→ TASK ITEM
Note each line of the entries that includes "every". Then copy those lines.

→ Stored data entries

Segment Open

-- ==== Sys2Proof/Machine/Mem.lean ====
section
/-! DEFINITION. Device memory: placement (R380-R387), the region cache (R388-R392, R403-R406), translation (R457-R464,
R475) and what a faulting access does (R694-R696). -/

namespace Sys2Proof.Machine

/-! ## Placement -/

/-- Granules of a channel (R379). -/
def granulesPerChannel : Nat := 5859375

/-- The number of a granule over the part: stack, channel and slot. -/
def gidOf (stack channel slot : Nat) : Nat := (stack * 32 + channel) * granulesPerChannel + slot

/-- The stack of a granule. -/
def gStack (gid : Nat) : Nat := gid / granulesPerChannel / 32
/-- The channel of a granule. -/
def gChannel (gid : Nat) : Nat := gid / granulesPerChannel % 32
/-- The slot of a granule. -/
def gSlot (gid : Nat) : Nat := gid % granulesPerChannel

/-- The region cache slice of a granule (R387). -/
def gSlice (gid : Nat) : Nat := 2 * gChannel gid + gSlot gid % 2
/-- The set of a granule within its slice (R387). -/
def gSet (gid : Nat) : Nat := gSlot gid / 2 % 256

/-- The bank and row of a granule's slot (R387). -/
def bankRow (slot : Nat) : Nat × Nat := let r := slot >>> 2; ((r % 64) ^^^ (r >>> 6 % 64), r >>> 6)

/-- The placement pseudocode (R387): stack, channel and slot of byte offset o of a frame. -/
def place (o u0 mask : Nat) : Nat × Nat × Nat :=
  let named := bitsOf 64 mask
  let cb := 5 + Nat.log2 named.length
  let g := o >>> 8
  let lo := g % 2 ^ cb
  let q := g >>> cb
  let t := ((q * 0x9D) ^^^ (u0 * 0x2B3) ^^^ (u0 >>> 7)) % 2 ^ 16
  let ci := lo ^^^ (t % 2 ^ cb)
  (named.getD (ci >>> 5) 0, ci % 32, 4 * u0 + q)

/-- MEM_PLACE_MASK[i] (R382). -/
def Gk1.placeMask (s : Gk1) (i : Nat) : Nat := s.reg (0x300000 + 8 * i) (if i = 0 then 2 ^ 64 - 1 else 0)

/-- MEM_PLACE_ATTR[i] (R382). -/
def Gk1.placeAttr (s : Gk1) (i : Nat) : Nat := s.reg (0x300800 + 4 * i) (b2n (decide (i = 0)))

/-- A mask names a number of stacks that R382 allows. -/
def maskOk (mask : Nat) : Bool := [1, 2, 4, 8, 16, 32, 64].contains (bitsOf 64 mask).length

/-- The granule behind a frame locator and offset, with STREAM of its entry, or PLACE_INVALID (R381-R387). -/
def Gk1.locate (s : Gk1) (loc ofs : Nat) : Except Nat (Nat × Bool) :=
  let i := fld loc 21 8
  let u0 := fld loc 0 21
  let mask := s.placeMask i
  let attr := s.placeAttr i
  if !attr.testBit 0 || fld loc 29 3 ≠ 0 || decide (1464831 < u0 + 64 / (bitsOf 64 mask).length - 1) then .error 0x41 else
  let p := place ofs u0 mask
  .ok (gidOf p.1 p.2.1 p.2.2, attr.testBit 1)

/-! ## The region cache -/

/-- Bytes of a sector in a map of offsets. -/
def sectorBytes (m : Mem) (base sec : Nat) : List Byte := Mem.bytes m (base + 32 * sec) 32

/-- The line with a sector of bytes put in. -/
def Line.setSector (L : Line) (sec : Nat) (bytes : List Byte) : Line := { L with data := Mem.writeAll L.data (32 * sec) bytes }

/-- A bit of a sector mask. -/
def bit8 (n : Nat) : BitVec 8 := BitVec.ofNat 8 (2 ^ n)

/-- Word number on a bad-word list (R406). -/
def wordNo (gid sec : Nat) : Nat := gid * 8 + sec

/-- The word is on its region's bad-word list. -/
def Gk1.listed (s : Gk1) (gid sec : Nat) : Bool := (s.region (gStack gid)).badWords.contains (wordNo gid sec)

/-- Take a word off the list (R406). -/
def Gk1.unlist (s : Gk1) (gid sec : Nat) : Gk1 :=
  if s.listed gid sec then s.modRegion (gStack gid) fun r => { r with badWords := r.badWords.filter (· ≠ wordNo gid sec) } else s

/-- Write back the dirty sectors of a line, but no BAD one; a word written whole leaves the bad-word list (R390, R405, R406). -/
def Gk1.writeBack (s : Gk1) (gid : Nat) (L : Line) : Gk1 :=
  (List.range 8).foldl (fun s sec =>
    if L.dirty.getLsbD sec && !L.bad.getLsbD sec then
      { s.unlist gid sec with dram := Mem.writeAll s.dram (gid * 256 + 32 * sec) (sectorBytes L.data 0 sec) }
    else s) s

/-- Evict a line (R390, R405). -/
def Gk1.evict (s : Gk1) (gid : Nat) : Gk1 :=
  match NMap.get? s.cache gid with
  | none => s
  | some L => let s := s.writeBack gid L; { s with cache := NMap.erase s.cache gid }

/-- MEM_RC_CTL.OWNERWAYS; values above 16 read back as 16 (R391). -/
def Gk1.ownerWays (s : Gk1) : Nat := s.reg 0x300C00 12 % 32

/-- An owner way: one that fills of the region's owner may take (R391, R392); OWNERWAYS 0 and 16 give it every way (log 69). -/
def Gk1.ownerWay (s : Gk1) (w : Nat) : Bool := s.ownerWays = 0 || decide (w < s.ownerWays)

/-- The ways that an access of a context may take in a set, a dead way left out (R391, R690). -/
def Gk1.ways (s : Gk1) (gid ctx : Nat) : List Nat :=
  let o := s.ownerWays
  let mine := decide ((s.region (gStack gid)).owner = some ctx)
  (List.range 16).filter fun w =>
    (o = 0 || o = 16 || (if mine then decide (w < o) else decide (o ≤ w)))
      && !s.held.deadWays.contains (gStack gid, gSlice gid, gSet gid, w)

/-- The lines of a granule's set. -/
def Gk1.setLines (s : Gk1) (gid : Nat) : List (Nat × Line) :=
  s.cache.filter fun e => gStack e.1 = gStack gid && gSlice e.1 = gSlice gid && gSet e.1 = gSet gid

/-- The line used least recently. -/
def oldest : List (Nat × Line) → Option (Nat × Line)
  | [] => none
  | e :: l => match oldest l with
    | some o => some (if o.2.stamp < e.2.stamp then o else e)
    | none => some e

/-- Give a granule a line: a free way, or the least recently used one of the ways allowed (R390, R391). A STREAM fill enters below
every line of the set. Without a usable way the access goes past the cache. -/
def Gk1.allocLine (s : Gk1) (gid ctx : Nat) (stream : Bool) : Gk1 :=
  if NMap.has s.cache gid then s else
  let ls := s.setLines gid
  let ways := s.ways gid ctx
  let fresh := fun (s : Gk1) (w : Nat) =>
    { s with stamp := s.stamp + 1, cache := NMap.set s.cache gid {
        way := w, stamp := if stream then (ls.foldl (fun m e => min m e.2.stamp) 0) - 1 else Int.ofNat (s.stamp + 1) } }
  match ways.find? fun w => !ls.any fun e => e.2.way = w with
  | some w => fresh s w
  | none =>
    match oldest (ls.filter fun e => ways.contains e.2.way) with
    | some v => fresh (s.evict v.1) v.2.way
    | none => s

Segment Closed

→ EXERCISE RESPONSE
/-- An owner way: one that fills of the region's owner may take (R391, R392); OWNERWAYS 0 and 16 give it every way (log 69). -/
every line of the set. Without a usable way the access goes past the cache. -/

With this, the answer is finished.